Generally would the ICP throw a code? Also with my stumble , if I ROLL COAL it goes away.... It's only at idle / slow speeds ? Like idling through WalMart parking lot it'll scare the heck out of people in the crosswalk (and make me look like a jerk) .
I'm not wealthy and can't afford to just keep throwing parts at this thing so any input would help... (ie not doing the injectors would be a great option for me if not needed)
I had surges similar until I replaced my ICP sensor. Those went away and left one surge that was violent. Wife was scared to drive the truck. And it only happened within the first 60 seconds on the first crank of the day. So, the sensor helped but didn't fix the whole issue. I then took the truck and asked my fine dealership to run diags for me. They said the drivers' side bank was bad. My HPOP failed soon thereafter and I replaced it and the injectors. Truck runs like new (I'm assuming since I've only had it a year) now.
That surge could have been related to a failing HPOP, but not sure. My stumble issue was right at 50 - 55 after going into O/D and it was very slight. The tranny would kick out of O/D and when water temp came up it went away. My injectors would also chatter at very light throttle.
All of this disappeared when I replaced those 4 injectors. That's why I would lean towards new injectors for your truck, but others would say to diagnose before throwing a ton of money into new injectors.
You would have nothing to loose to get your dealer to do a diag for you. They can usually pinpoint which injectors are not performing well and the fee is right at $100. May save you some $$$ if you know which ones are bad. May only be 1 or 2.
So I've never been confused as being smart but did my light just go off?
Is it that hard to just diagnose an issue and fix it ? It seems like ALOT of part throwin, or let's try this stuff going on ? Is that the inherent nature of these ?
The job you have lined up takes care of all of the major issues. It seems that stumbles and bucking can be hard to track down, but usually is tied to fuel delivery and that could be the HPO system or injectors or FICM wiring or FICM. So yes, that can be problematic. Dealer techs have great diag tools plus a lot of experience to rely on, so it takes them far less time to troubleshoot than it would you or I. I've replaced parts that weren't necessary, but I don't have spare parts lying around that the Ford techs would use to help troubleshoot.
Maintenance is the key as I'm sure you already know and have read.
I hear ya NTD.... Seems like I may have the wrong truck to go with an empty wallet.
Guess the nature of the beast (diesel) to have ALOT of different questions to the same
answer so to speak. You would think that with the computerized nature of these trucks you'd be able to plug em in -get and answer-apply parts here , but that doesn't appear to be the case (frustrated)
Definitely a lot to think about. These trucks are not cheap to fix. I need mine to make money and I got it for a great price - that helps. I love this truck and I've never been a Ford owner. Grew up in Chevy's. I have spent hours on this site reading and studying to save money on labor. As I said, I've replaced a part or two in haste when things go wrong, but doing it myself has more than made up for the lost $ and I know that the new part will contribute in the long run anyway.

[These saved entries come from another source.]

/-- An attention block: nothing where the command streams no such key block (R239); from block 2 on the release wait, then the checks
and the transfers (R238). -/
def State.attentionStep (s : State) (c : IssueCtx) (steps : Nat) : State :=
  let p := c.b.payload
  let j := c.y.p.toNat
  if ceilDiv (aKeys p c.k.slots) (aBk p) ≤ j then s.setIssue (c.y.nextBlock c.d)
  else if !c.y.inBlock then
    let tiles := match c.k.sheet.panels.find? (·.number = aPanel p) with | some q => q.rows * q.cols | none => 0
    let w := if 2 ≤ j then [(aRelease p, tiles)] else []
    (s.sendGates c w .wait (.issue c.y.id)).setIssue { c.y with inBlock := true, consumed := decide (j < 2) }
  else if !c.y.consumed then s
  else if !c.y.parts.isEmpty then s.stepParts c steps c.y.parts
  else
    let parts := s.attnMoves c
    s.beginParts c steps parts (s.checkAttn c parts)

/-- STREAM_RUN (R258): the next run of an issue is checked and split into transfers. -/
def execStreamRun (i steps : Nat) (s : State) : Host.Outcome State Fault Refusal :=
  match s.issue i with
  | none => .next s
  | some y =>
    match y.runs, s.issueCtx i with
    | r :: rest, some c => .next (s.stepRun c steps r rest c.y)
    | r :: rest, none =>
      -- the last block is behind; its runs still wait to be formed
      match s.tileCtx y.tile, (s.easel y.easel).stream y.stream with
      | some k, some d =>
        match d.blocks[r.block]? with
        | some b => if k.x.works then .next (s.stepRun ⟨y, k, d, b⟩ steps r rest y) else .next s
        | none => .next s
      | _, _ => .next s
    | [], some c =>
      match c.b.kind with
      | 1 =>
        let r := extentRun c
        let y' := c.y.nextBlock c.d
        if r.length = 0 then .next (s.setIssue y') else .next (s.stepRun c steps r [] y')
      | 3 => .next (s.windowStep c steps)
      | 4 => .next (s.attentionStep c steps)
      | _ => .next s
    | [], none => .next s

/-! ### Arbiters (R265) -/

/-- Counter `i` of a slice's record raised (Table 18-4, kind 0x03) under command `seq`. -/
def State.bumpSlice (s : State) (slice seq i n : Nat) : State :=
  { s with streams := { s.streams with slices := tset s.streams.slices slice ((tget Bank.reset s.streams.slices slice).bump seq i n) } }

/-- The slice of a transfer and the command it works for. -/
def State.sliceOf (s : State) (x : Xfer) : Option (Nat × Nat) :=
  (s.issue x.issue).bind fun y => ((s.easel y.easel).stream y.stream).map fun d => (d.slice, y.seq)

/-- Whether a transfer is the oldest of its slice that is not granted yet: a slice's transfers are granted in emit order (R261). -/
def State.emitHead (s : State) (x : Xfer) : Bool :=
  let sliceNo := fun (z : Xfer) => (s.sliceOf z).map (·.1)
  match s.streams.xfers.find? fun z => !z.arbs.isEmpty && sliceNo z = sliceNo x with
  | some z => z.id = x.id
  | none => false

/-- Whether a flash stack, if it is in the middle of a block, is so for a transfer of the same issue (R260). -/
def State.flashFree (s : State) (a : Arb) (issue : Option Nat) : Bool :=
  match a with
  | .flash st => match s.streams.flashTurn.find? (·.1 = st) with | some t => issue = some t.2.1 | none => true
  | _ => true

/-- A request pending at an arbiter: a transfer, or a unit's. -/
inductive Pending where
  | xfer (x : Xfer) | ask (q : Ask)
  deriving DecidableEq, Repr

def Pending.slack : Pending → Nat | .xfer x => x.slack | .ask q => q.slack
def Pending.id : Pending → Nat | .xfer x => x.id | .ask q => q.id

/-- Whether a run waits on an output of an intake (R320, R322). -/
def State.awaits (s : State) (x : Intake) : Bool :=
  s.streams.issues.any fun y => y.easel = x.easel && y.gated &&
    match y.runs, (s.easel y.easel).stream y.stream with
    | r :: _, some d => match d.blocks[r.block]? with | some b => b.src = 7 && (at8 x.block 8 8).testBit b.lane | none => false
    | _, _ => false

/-- The intake that a primer's request serves. -/
def State.servedIntake (s : State) (w : Asker) : Option Intake :=
  match w with
  | .lane l => s.primer.intakes.find? fun x => x.started && (at8 x.block 8 8).testBit l
  | .output e seq => s.primer.intakes.find? fun x => x.easel = e && x.seq = seq
  | .intake _ | .reduction _ _ | .drain _ _ | .log _ _ | .glaze _ | .bar2 _ _ | .trace _ => none

/-- The slack of a drain or export (R366): 65,535 as it copies from the stage or from flash, else 32,768 until the next applied update
completes and 1,024 from then on. From the stage to the store is held as to flash (DESIGN CHOICE, log entry 147). -/
def Easel.drainSlack (x : Easel) (d : Drain) : Nat :=
  if d.via = 2 || (d.via = 1 && d.phase != 0) then 65535 else if d.step < x.lastApplied then 1024 else 32768

/-- A unit's request with the slack it has now: a primer's is 2,048 while a run waits on the output of its intake (R322), a drain's falls
as an update completes (R366). -/
def State.slackNow (s : State) (q : Ask) : Ask :=
  match q.who with
  | .drain e id => match (s.easel e).drains.find? (·.id = id) with | some d => { q with slack := (s.easel e).drainSlack d } | none => q
  | _ =>
    match s.servedIntake q.who with
    | some x => { q with slack := if s.awaits x then 2048 else q.slack }
    | none => q

/-- The requests that arbiter `a` may grant now. -/
def State.pendingAt (s : State) (a : Arb) : List Pending :=
  ((s.streams.xfers.filter fun x => x.arbs.head? = some a && s.emitHead x && s.flashFree a (some x.issue)).map .xfer)
    ++ (s.streams.asks.filter fun q => q.arbs.head? = some a && s.flashFree a none).map fun q => .ask (s.slackNow q)

/-- The request of least slack, the older of equals (R265). -/
def leastSlack : List Pending → Option Pending
  | [] => none
  | x :: rest =>
    match leastSlack rest with
    | none => some x
    | some y => if y.slack < x.slack || (y.slack = x.slack && decide (y.id < x.id)) then some y else some x

/-- Transfer `x` changed. -/
def State.onXfer (s : State) (x : Nat) (f : Xfer → Xfer) : State :=
  { s with streams := { s.streams with xfers := s.streams.xfers.map fun (z : Xfer) => if z.id = x then f z else z } }

/-- A transfer past its next arbiter; a last grant is counted by its slice, and a flash stack that grants the first transfer of a block
keeps to it (R260). -/
def State.grant (s : State) (x : Xfer) (forced : Bool) : State :=
  let s := match x.arbs with
    | .flash st :: _ =>
      if s.streams.flashTurn.any (·.1 = st) then s
      else { s with streams := { s.streams with flashTurn := tset s.streams.flashTurn st (x.issue, 0) } }
    | _ => s
  let s := s.onXfer x.id fun z => { z with arbs := z.arbs.tail }
  match s.sliceOf x with
  | some l =>
    let s := if x.arbs.length = 1 then s.bumpSlice l.1 l.2 0 1 else s
    if forced then s.bumpSlice l.1 l.2 2 1 else s
  | none => s

/-- A unit's request past its next arbiter; a trace unit writes as soon as it is granted (R470). -/
def State.grantAsk (s : State) (q : Ask) : State :=
  let s := { s with streams := { s.streams with asks := s.streams.asks.map fun z => if z.id = q.id then { z with arbs := z.arbs.tail } else z } }
  match q.who, q.arbs.tail with
  | .trace d, [] => (s.unask (· == .trace d)).traceWrite d
  | _, _ => s

def State.grantPending (s : State) (p : Pending) (forced : Bool) : State :=
  match p with
  | .xfer x => s.grant x forced
  | .ask q => s.grantAsk q

/-- ARBITER_GRANT. -/
def execArbiterGrant (a : Arb) (s : State) : Host.Outcome State Fault Refusal :=
  match leastSlack (s.pendingAt a) with
  | some p => .next (s.grantPending p false)
  | none => .next s

def State.xfer (s : State) (x : Nat) : Option Xfer := s.streams.xfers.find? (·.id = x)

/-- The request numbered `x`, where an arbiter may grant it now. -/
def State.pendingNo (s : State) (x : Nat) : Option Pending :=
  let next := ((s.xfer x).bind (·.arbs.head?)).or ((s.streams.asks.find? (·.id = x)).bind (·.arbs.head?))
  next.bind fun a => (s.pendingAt a).find? (·.id = x)

/-- STARVATION_GUARD_EXPIRY: request `x` has waited at its arbiter longer than the guard and is granted next, whatever its slack. One
behind an older transfer of its slice is not at the arbiter yet. -/
def execStarvationGuardExpiry (x : Nat) (s : State) : Host.Outcome State Fault Refusal :=
  match s.pendingNo x with
  | some p => .next (s.grantPending p true)
  | none => .next s

/-! ### Landing (R260, R261, R267, R269) -/

/-- Bytes read from one place and written to another, poison travelling by whole 64 B lines (R269); elements keep their tags. -/
def State.copyBytes (s : State) (a d n : Nat) : State :=
  let bs := s.readAt a n
  let lines := if s.poison.isEmpty then [] else (List.range (ceilDiv n 64)).filter fun l => s.poisoned (a + 64 * l) 64
  let tags := (s.tagsAt a n).map fun p => (p.1 + 8 * d, p.2)
  let s := (s.writeAt d bs).tag tags
  lines.foldl (fun s l => s.setPoison (d + 64 * l) 64) s

/-- What the code of the source tier found: `errs` by offset into the `n` bytes read at `a`. An address of the local end is
reported in its tile's space (Table 10-3). -/
def State.sourceErrors (s : State) (c : IssueCtx) (f : Xfer) (a n : Nat) (errs : List (Nat × MemErr)) : State :=
  errs.foldl (fun (s : State) r =>
    if r.1 < n then
      let place := if f.space = 0 then (2, c.k.li * 2097152 + (a + r.1 - storeBase c.y.tile)) else (f.space, f.addr + r.1)
      s.readError c.y.easel (a + r.1) place.1 place.2 0 c.y.stream c.y.seq r.2
    else s) s

/-- The same under a window chunk or a key and value block: `errs` by easel virtual address, or by local-store offset where
the local end is read. -/
def State.blockErrors (s : State) (c : IssueCtx) (errs : List (Nat × MemErr)) : State :=
  errs.foldl (fun (s : State) r =>
    if c.b.dst = 1 then
      s.readError c.y.easel (storeBase c.y.tile + r.1 % storeSize) 2 (c.k.li * 2097152 + r.1 % storeSize) 0 c.y.stream c.y.seq r.2
    else
      match s.translate c.y.easel r.1 with
      | some a => s.readError c.y.easel a 1 r.1 0 c.y.stream c.y.seq r.2
      | none => s) s
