/-- LIST (R425). -/
def execList (m : Msg) (s : State) : Host.Outcome State Fault Refusal :=
  if mOp m = 3 then .next (s.atCurator (.list m) m fun s => (s.serve m fun s role => (s.listEntries m role, s)).1) else .next s

/-! ### WRITE -/

/-- The checks of a write from READ_ONLY to BOUND (Table 16-5); `before` is what the staging holds for a BLOB. -/
def State.writeCheck (s : State) (m : Msg) (x : Entry) (before : Option (List Byte)) : Nat :=
  let d := mData m
  if x.access = 1 then 0x03
  else if !sizeOk x d.length then 0x05
  else if x.ty = 0x0B && !cu32Ok d then 0x06
  else if x.ty = 0x0A && before.isNone then 0x0B
  else if x.ty = 0x0A && decide (x.size < ((before.getD []).length + d.length)) then 0x07
  else if x.ty != 0x0A && x.ty != 0x0B && !s.valueOk (mIndex m) (mSub m) x d then 0x07
  else if x.access = 4 && !s.unboundFor (mIndex m) then 0x08
  else 0

/-- A write of a value or a BLOB segment. -/
def State.writeEntry (s : State) (m : Msg) (role : Role) : Reply × State :=
  match s.sharedCheck m role with
  | some st => (plainReply st, s)
  | none =>
    match entry (mIndex m) (mSub m) with
    | none => (plainReply 0x01, s)
    | some x =>
      let i := mIndex m
      let b := mSub m
      let k := requesterKey m
      let before := if x.ty = 0x0A then s.stagedBefore k i b (mOffset m) else some []
      match s.writeCheck m x before with
      | 0 =>
        if s.withheld i b then (plainReply 0x0A, s)
        else if x.ty = 0x0A then (plainReply 0, s.storeSegment k i b (before.getD [] ++ mData m) (mLast m))
        else if x.ty = 0x0B then (plainReply 0x0A, s)
        else (plainReply 0, s.commitValue i b false (mData m))
      | st =>
        -- a refused segment discards the staging (R421)
        (plainReply st, if x.ty = 0x0A && (st = 0x0B || st = 0x07) then { s with dict := s.dict.unstage k i b } else s)

/-- The entries whose writes have rows of their own. -/
def ownRow (index sub : Nat) : Bool :=
  (match entry index sub with | some x => x.access = 6 | none => false) || (index = 0x6100 && sub = 1)

/-- WRITE (R419) of an entry without a row of its own. -/
def execWrite (m : Msg) (s : State) : Host.Outcome State Fault Refusal :=
  if mOp m = 2 && !ownRow (mIndex m) (mSub m) then .next (s.atCurator (.write m) m fun s => (s.serve m fun s role => s.writeEntry m role).1)
  else .next s

/-! ### CMD entries (R418, R420) -/

/-- A write of a CMD entry after its framing: the shared checks, TYPE and COMPLEMENT, then the action's own check of the
value, from RANGE on. -/
def State.commandStatus (s : State) (m : Msg) (role : Role) (check : State → Nat → Nat) : Nat :=
  match s.sharedCheck m role with
  | some st => st
  | none =>
    match entry (mIndex m) (mSub m) with
    | none => 0x01
    | some x =>
      match s.writeCheck m x (some []) with
      | 0 => if s.withheld (mIndex m) (mSub m) then 0x0A else check s (mValue m)
      | st => st

/-- A CMD write: answered when the action is accepted, and the action follows the response (R420). `fail` is what a check
that refuses the action leaves behind. -/
def State.command (s : State) (m : Msg) (check : State → Nat → Nat) (fail : State → Nat → State) (go : State → Nat → State) :
    State :=
  match s.serve m fun s role => (plainReply (s.commandStatus m role check), s) with
  | (s', some 0) => go s' (mValue m)
  | (s', some st) => fail s' st
  | (s', none) => s'

/-- Whether a message is a write of the entry named. -/
def writes (m : Msg) (index sub : Nat) : Bool := mOp m = 2 && mIndex m = index && mSub m = sub

/-- The VBUS domain runs (R432). -/
def State.vbusUp (s : State) : Bool := s.power.vbusState = 2

/-! ### Time limits of the Curator (R421, R426) -/

/-- BLOB_STAGING_TIMEOUT: `requester` is a key as `requesterKey` forms it. -/
def execBlobStagingTimeout (requester index sub : Nat) (s : State) : Host.Outcome State Fault Refusal :=
  .next { s with dict := s.dict.unstage requester index sub }

/-- TRANSACTION_MEMORY_EXPIRY. -/
def execTransactionMemoryExpiry (requester transaction : Nat) (s : State) : Host.Outcome State Fault Refusal :=
  .next { s with dict := { s.dict with transactions := s.dict.transactions.filter fun t => !(t.requester = requester && t.number = transaction) } }

/-! ### Notices (R433) -/

/-- Record `k` of `notice_targets` (Table 16-9): its transport, where there is a record that names one and holds zeros where it must. -/
def State.noticeTarget (s : State) (k : Nat) : Option Nat :=
  let b := written s.dict 0x1100 6
  let t := at8 b (24 * k) 1
  if 24 * (k + 1) ≤ b.length && rsv b (24 * k + 1) 7 && (t = 1 || (t = 2 && rsv b (24 * k + 9) 15)) then some t else none

/-- The NOTICE message of a record, with the notice count in its transaction field (R433, Tables 16-3 and 16-4). -/
def noticeBytes (count : Nat) (v : Event) : List Byte :=
  let h := leBytes 1 1 ++ leBytes 1 0x10 ++ leBytes 2 count ++ List.replicate 8 0 ++ leBytes 2 32 ++ List.replicate 10 0 ++ v.bytes
  h ++ leBytes 4 (crc32c h)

They do last longer than most gassers, Honda's included - but it usually costs a lot of money when something goes wrong. As I said earlier - the work you have lined up takes care of all major issues, but there are no guarantees.
You would think that with the computerized nature of these trucks you'd be able to plug em in -get and answer-apply parts here , but that doesn't appear to be the case (frustrated)
By the way, you make a point that most consumers believe. Mechanic's biggest frustration is that exact point. Customers come in and say "It won't start" and they expect the mechanic to say - "It's a bad oxygen sensor, have a nice day." These trucks are more complicated than that. I've only been on this site a year and I'm amazed at how many people post a comment like "Truck won't start" and expect a quick answer and the answer should be "Replace fuse #14" I'm not dumping on anybody, but it's the Burger King mentality American's suffer from.